ABSTRACT

Relatively detailed Marxist accounts of how state institutions operate have emerged only in the post-war period, and are associated chiefly with the growth of Western neo-Marxisms – new forms of expressing Marx and Engels’ ideas, distinguished chiefly by their willingness to engage ‘bourgeois’ social science directly in debate. While orthodox Marxist-Leninism of the Comintern period offered no serious accounts of liberal democratic practices and institutions, neo-Marxists have tried to come to terms with phenomena which classical Marxists did not anticipate, especially the advent of some form of mixed economy and the growth of an extended welfare state in every advanced capitalist society.
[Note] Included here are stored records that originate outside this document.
theorem okResponse_code (c : Code) : okResponse (c.setWidth 16) = BitVec.ofNat 32 c.toNat := by
  rw [okResponse_eq_ofNat, BitVec.toNat_setWidth_of_le (by decide)]

end Sys2Proof.Machine

namespace Sys2Proof
open Sys2Proof.Machine

/-- DATA of format C within a command word. -/
theorem dataC_setWidth (c : Code) : (0#8 ++ c : Word).setWidth 32 = c.setWidth 32 := by
  apply BitVec.eq_of_toNat_eq
  rw [BitVec.toNat_setWidth_of_le (by decide), BitVec.toNat_setWidth_of_le (by decide), dataC_toNat]

/-- DATA of format T within a command word: CLASS stands above RAW. -/
theorem dataT_setWidth (k : ClassIdx) (r : Code) :
    (0#3 ++ k ++ r : Word).setWidth 32 = (k.setWidth 32 <<< 8) ||| r.setWidth 32 := by
  have hk := k.isLt
  have hr := r.isLt
  apply BitVec.eq_of_toNat_eq
  rw [BitVec.toNat_setWidth_of_le (by decide), dataT_toNat, BitVec.toNat_or, BitVec.toNat_shiftLeft,
    BitVec.toNat_setWidth_of_le (by decide), BitVec.toNat_setWidth_of_le (by decide),
    Nat.mod_eq_of_lt (by rw [Nat.shiftLeft_eq]; omega), ← Nat.shiftLeft_add_eq_or_of_lt hr, Nat.shiftLeft_eq]
  omega

/-- A command of format C faults with any bit set between the opcode and CODE (30_encoding R62, R69). -/
theorem decode_of_formatC {cmd : Command} {i : Instr} {build : Code → Instr} (hformat : formatOf i = .c build)
    (hop : cmd.toNat / 2 ^ 28 = (opcodeOf i).toNat) (hbits : cmd.toNat / 2 ^ 8 % 2 ^ 20 ≠ 0) :
    decode cmd = .fault .rsvNonzero := by
  rw [decode_eq_rsvNonzero_iff hop, hformat, Format.UnusedBitSet]
  omega

/-- A command of format T faults with any bit set between the opcode and CLASS (30_encoding R62, R69). -/
theorem decode_of_formatT {cmd : Command} {i : Instr} {build : ClassIdx → Code → Instr}
    (hformat : formatOf i = .t build) (hop : cmd.toNat / 2 ^ 28 = (opcodeOf i).toNat)
    (hbits : cmd.toNat / 2 ^ 13 % 2 ^ 15 ≠ 0) : decode cmd = .fault .rsvNonzero := by
  rw [decode_eq_rsvNonzero_iff hop, hformat, Format.UnusedBitSet]
  omega

/-- A command that answers a response can be run, and the response is then the last one heard. -/
theorem Answers.runsTo {i : Instr} {s : State} {acc status : Word} {rsp : Response} (h : Answers i s acc status rsp) :
    ∃ t, RunsTo [i] s t ∧ t.responses.getLast? = some rsp := by
  have hexec := (exec_eq i s).symm.trans h
  have hrsp : responseOf i s.acc s.status = rsp :=
    (Port.inFlight.inj (congrArg State.port (Host.Outcome.next.inj hexec))).2
  exact ⟨_, runsTo_perform [i] s, (foldl_perform_getLast? [] i s).trans (congrArg some hrsp)⟩

/-! ### One version of the classifier -/

/-- The commands CLSv and VALv of a version, its ROM, its inverse table and the last class that names a variant
(41_classifier R103, R105 to R108). -/
structure Classifies (cls : Code → Instr) (val : ClassIdx → Code → Instr) (rom : Code → ClassIdx)
    (inv : ClassIdx → Option Code) (last : Nat) : Prop where
  exec_cls (c : Code) (s : State) : exec (cls c) s = .next (s.answer (typeValue (rom c) c))
  exec_val (k : ClassIdx) (raw : Code) (s : State) : exec (val k raw) s = .next (s.answerCode (valueOf inv k raw))
  inv_eq_some_iff (k : ClassIdx) (c : Code) : inv k = some c ↔ k ≠ 0 ∧ rom c = k
  unnamed_iff (k : ClassIdx) : (k ≠ 0 ∧ inv k = none) ↔ last < k.toNat

theorem classifies4 : Classifies .cls4 .val4 rom4 inv4 13 where
  exec_cls _ _ := rfl
  exec_val _ _ _ := rfl
  inv_eq_some_iff _ _ := codeIn_eq_some_iff_classIn (t := table4) (by decide) (by decide) (by decide)
  unnamed_iff := class_unnamed4_iff

theorem classifies6 : Classifies .cls6 .val6 rom6 inv6 30 where
  exec_cls _ _ := rfl
  exec_val _ _ _ := rfl
  inv_eq_some_iff _ _ := codeIn_eq_some_iff_classIn (t := table6) (by decide) (by decide) (by decide)
  unnamed_iff := class_unnamed6_iff

namespace Classifies
variable {cls : Code → Instr} {val : ClassIdx → Code → Instr} {rom : Code → ClassIdx} {inv : ClassIdx → Option Code}
  {last : Nat} (h : Classifies cls val rom inv last)
include h

/-! #### The tables of a version -/

/-- Every class from 1 to the last names a variant. -/
theorem exists_inv {k : ClassIdx} (hpos : 1 ≤ k.toNat) (hle : k.toNat ≤ last) : ∃ c, inv k = some c := by
  have hk : k ≠ 0 := ne_zero_iff_toNat.mpr (by omega)
  exact Option.ne_none_iff_exists'.mp fun hnone => absurd ((h.unnamed_iff k).mp ⟨hk, hnone⟩) (by omega)

/-- A named code comes back from its class (41_classifier R103). -/
theorem inv_of_rom {c : Code} {k : ClassIdx} (hrom : rom c = k) (hk : k ≠ 0) : inv k = some c :=
  (h.inv_eq_some_iff k c).mpr ⟨hk, hrom⟩

/-- Every class from 1 to the last is the class of its code (41_classifier R103). -/
theorem exists_inv_rom (k : ClassIdx) (hpos : 1 ≤ k.toNat) (hle : k.toNat ≤ last) :
    ∃ c, inv k = some c ∧ rom c = k := by
  obtain ⟨c, hc⟩ := h.exists_inv hpos hle
  exact ⟨c, hc, ((h.inv_eq_some_iff k c).mp hc).2⟩

/-- A code's class is Unknown or names a variant, so it is at most the last. -/
theorem rom_toNat_le (c : Code) : (rom c).toNat ≤ last := by
  by_contra hgt
  obtain ⟨hk, hnone⟩ := (h.unnamed_iff (rom c)).mpr (by omega)
  rw [h.inv_of_rom rfl hk] at hnone
  cases hnone

/-- The type value of a code has that code, whether its class is Unknown or named. -/
theorem valueOf_rom (c : Code) : valueOf inv (rom c) c = some c := by
  unfold valueOf
  split
  next => rfl
  next hk => exact h.inv_of_rom rfl hk

/-! #### The commands of a version -/

/-- What CLSv does (41_classifier R105, R106). -/
theorem answers_cls (s : State) (c : Code) :
    Answers (cls c) s s.acc s.status (BitVec.ofNat 32 (256 * (rom c).toNat + c.toNat)) := by
  rw [← typeValue_toNat, ← okResponse_eq_ofNat]
  exact h.exec_cls c s

/-- What VALv does with a type value that has a code (41_classifier R107, R108). -/
theorem answers_val {k : ClassIdx} {raw c : Code} (s : State) (hcode : valueOf inv k raw = some c) :
    Answers (val k raw) s s.acc s.status (BitVec.ofNat 32 c.toNat) := by
  rw [Answers, h.exec_val, hcode, ← okResponse_code]
  rfl

/-- What VALv does with a class that names no variant (41_classifier R107, R108). -/
theorem answers_val_badClass {k : ClassIdx} (raw : Code) (s : State) (hk : last < k.toNat) :
    Answers (val k raw) s s.acc (statusWithFault 3 s.status) 0x80000003#32 := by
  rw [Answers, h.exec_val, valueOf_eq_none_iff.mpr ((h.unnamed_iff k).mpr hk), answerCode_none, faultEntry_eq]
  rfl

/-- Unknown answers RAW. -/
theorem answers_val_unknown {k : ClassIdx} (raw : Code) (s : State) (hk : k = 0) :
    Answers (val k raw) s s.acc s.status (BitVec.ofNat 32 raw.toNat) :=
  h.answers_val s (if_pos hk)

/-- A named class answers its code, whatever RAW is. -/
theorem answers_val_named {k : ClassIdx} (raw : Code) (s : State) (hpos : 1 ≤ k.toNat) (hle : k.toNat ≤ last) :
    ∃ c, inv k = some c ∧ Answers (val k raw) s s.acc s.status (BitVec.ofNat 32 c.toNat) := by
  obtain ⟨c, hc⟩ := h.exists_inv hpos hle
  exact ⟨c, hc, h.answers_val s ((if_neg (ne_zero_iff_toNat.mpr (by omega))).trans hc)⟩

/-- A code classified and mapped back, through the machine (41_classifier R109). -/
theorem roundTrip (s : State) (c : Code) :
    ∃ (tv : Word) (t u : State), RunsTo [cls c] s t ∧ t.responses.getLast? = some (tv.setWidth 32) ∧
      typeValueRaw tv = c ∧ RunsTo [val (typeValueClass tv) (typeValueRaw tv)] t u ∧
      u.responses.getLast? = some (c.setWidth 32) := by
  have hcls : Answers (cls c) s s.acc s.status (okResponse (typeValue (rom c) c)) := h.exec_cls c s
  obtain ⟨t, hrun, hrsp⟩ := hcls.runsTo
  obtain ⟨u, hback, hcode⟩ := (h.answers_val t (h.valueOf_rom c)).runsTo
  rw [BitVec.ofNat_toNat] at hcode
  exact ⟨typeValue (rom c) c, t, u, hrun, hrsp, by simp, by simpa using hback, hcode⟩

end Classifies

/-! ### The statements -/

/-- Settles O24: the word by `commandWord_eq_or`, the reserved bits by the format, the effect by `answers_cls`. -/
theorem cls4Classifies : Obligations.Cls4Classifies :=
  ⟨fun c => encode_and_decode ((commandWord_eq_or 0x8 _).trans (congrArg _ (dataC_setWidth c))),
    fun _ hop => decode_of_formatC (i := .cls4 0) rfl hop, classifies4.answers_cls, classifies4.rom_toNat_le,
    by decide, by decide, by decide⟩

/-- Settles O25, as `cls4Classifies` with the tables of version 6. -/
theorem cls6Classifies : Obligations.Cls6Classifies :=
  ⟨fun c => encode_and_decode ((commandWord_eq_or 0x9 _).trans (congrArg _ (dataC_setWidth c))),
    fun _ hop => decode_of_formatC (i := .cls6 0) rfl hop, classifies6.answers_cls, classifies6.rom_toNat_le,
    by decide, by decide, by decide, by decide, by decide, by decide⟩

/-- The word of a command of format T as the rules write it (41_classifier R107, R108). -/
theorem commandWord_formatT (op : BitVec 4) (k : ClassIdx) (r : Code) :
    commandWord op (0#3 ++ k ++ r) = (op ++ 0#28) ||| (k.setWidth 32 <<< 8) ||| r.setWidth 32 := by
  rw [commandWord_eq_or, dataT_setWidth, BitVec.or_assoc]

/-- Settles O26: the three ranges of classes are those in which `valueOf` is RAW, a table code, and none. -/
theorem val4GivesTheCode : Obligations.Val4GivesTheCode :=
  ⟨fun k r => encode_and_decode (commandWord_formatT 0xA k r),
    fun _ hop => decode_of_formatT (i := .val4 0 0) rfl hop,
    fun s _ r => ⟨classifies4.answers_val_unknown r s, classifies4.answers_val_named r s,
      classifies4.answers_val_badClass r s⟩⟩

/-- Settles O27, as `val4GivesTheCode` with the tables of version 6; class 31 is the only one above the last. -/
theorem val6GivesTheCode : Obligations.Val6GivesTheCode :=
  ⟨fun k r => encode_and_decode (commandWord_formatT 0xB k r),
    fun _ hop => decode_of_formatT (i := .val6 0 0) rfl hop,
    fun s _ r => ⟨classifies6.answers_val_unknown r s, classifies6.answers_val_named r s,
      fun hk => classifies6.answers_val_badClass r s (hk ▸ by decide)⟩,
    by decide, by decide⟩

/-- Settles O45, by `roundTrip` of each version. -/
theorem classifyRoundTrip : Obligations.ClassifyRoundTrip := fun s c =>
  ⟨classifies4.roundTrip s c, classifies6.roundTrip s c⟩

/-- Settles O42: the ROMs range by range, the inverse tables by evaluation, the Unknown codes as the zeros of the
ROMs. -/
theorem tablesAsListed : Obligations.TablesAsListed := by
  unfold Obligations.TablesAsListed
  rw [← romEntries_zero, ← romEntries_zero, unknown_length, unknown_length, romEntries_rom4, romEntries_rom6]
  refine ⟨rfl, rfl, by decide, by decide, ?_, ?_⟩ <;>
  simp only [List.count_append, List.count_replicate_self] <;> rfl

/-- Settles O43: both directions say what `inv_eq_some_iff` says, for the classes that name a variant. -/
theorem inverseTables : Obligations.InverseTables :=
  ⟨fun _ _ => classifies4.inv_of_rom, classifies4.exists_inv_rom,
    fun _ _ => classifies6.inv_of_rom, classifies6.exists_inv_rom⟩

end Sys2Proof
end

section
/-!
The header procedures (42_header_procedures R121 to R127). CKSUM and CHECK answer by the sum of the header's three
words and the payload, so a stored field is valid exactly when it and that sum, folded, make 0xFFFF. Field and sum
together are then a multiple of 0xFFFF; a byte counts in them 256-fold or once, by its place in its word, so no change
of one byte keeps them one.
-/

namespace Sys2Proof.Machine

/-! ### Runs of the procedures -/

theorem heard_perform (s : State) (i : Instr) : heard (s.perform i) = heard s ++ [responseOf i s.acc s.status] :=
  heard_of_ready rfl

/-- Each command of a run is answered once (30_encoding R74). -/
theorem heard_foldl_perform_length (is : List Instr) (s : State) :
    (heard (is.foldl State.perform s)).length = (heard s).length + is.length := by
  induction is generalizing s with
  | nil => rfl
  | cons i is ih =>
    rw [List.foldl_cons, ih, heard_perform, List.length_append, List.length_singleton, List.length_cons]
    omega

theorem foldl_perform_status {is : List Instr} {s : State} (h : ∀ i ∈ is, statusAfter i s.status = s.status) :
    (is.foldl State.perform s).status = s.status := by
  induction is generalizing s with
  | nil => rfl
  | cons i is ih =>
    obtain ⟨hi, his⟩ := List.forall_mem_cons.mp h
    have hperform : (s.perform i).status = s.status := hi
    rw [List.foldl_cons, ih (by rwa [hperform]), hperform]

/-- No command of the calculation writes STATUS. -/
theorem statusAfter_of_mem_calculatedChecksum {h : Header} {p : List Word} {i : Instr}
    (hi : i ∈ calculatedChecksum h p) (status : Word) : statusAfter i status = status := by
  simp only [calculatedChecksum, sumSequence, List.mem_append, List.mem_cons, List.mem_map, List.not_mem_nil,
    or_false] at hi
  obtain (rfl | ⟨w, _, rfl⟩) | rfl := hi <;> rfl

theorem calculatedChecksum_length (h : Header) (p : List Word) : (calculatedChecksum h p).length = p.length + 5 := by
  simp [calculatedChecksum, sumSequence, Header.words]

theorem foldl_calculatedChecksum_port (h : Header) (p : List Word) (s : State) :
    ((calculatedChecksum h p).foldl State.perform s).port = .ready := by
  rw [calculatedChecksum, List.foldl_concat, State.perform]

/-- The calculation answers the checksum of the header's words and the payload (42_header_procedures R121). -/
theorem foldl_calculatedChecksum_getLast? (h : Header) (p : List Word) (s : State) :
    ((calculatedChecksum h p).foldl State.perform s).responses.getLast? = some (okResponse (ck (h.words ++ p))) :=
  foldl_sumSequence_cksum (h.words ++ p) s

/-- The validation answers whether the stored field is that checksum (42_header_procedures R122). -/
theorem checksumValid_answers (s : State) (h : Header) (p : List Word) :
    ∃ t, RunsTo (checksumValid h p) s t ∧
      t.responses.getLast? = some (if h.checksum = ck (h.words ++ p) then 1#32 else 0#32) := by
  refine ⟨_, runsTo_perform _ s, ?_⟩
  rw [checksumValid, foldl_perform_getLast?, accAfterAll_sumSequence]
  show some (okResponse (if h.checksum = ck (h.words ++ p) then 1 else 0)) = _
  split <;> rfl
Previous Marxist descriptions of the democratic state as a nakedly repressive apparatus attuned only to the behests of capitalists sat unsatisfactorily with the apparent emergence of government planning and ‘caring capitalism’, at least in the period from the early 1950s to the late 1970s. The emergence of new-right governments in the 1980s has called in question the previous welfare consensus, and apparently signalled a drive towards the ‘recommodification’ of areas of social life previously handled by public policy decision. But no attempt to dismantle radically the fabric of state regulation or public service provision has yet been pushed through in any liberal democracy, so that the public policy configuration now remains quite distinct from that prevailing before 1945.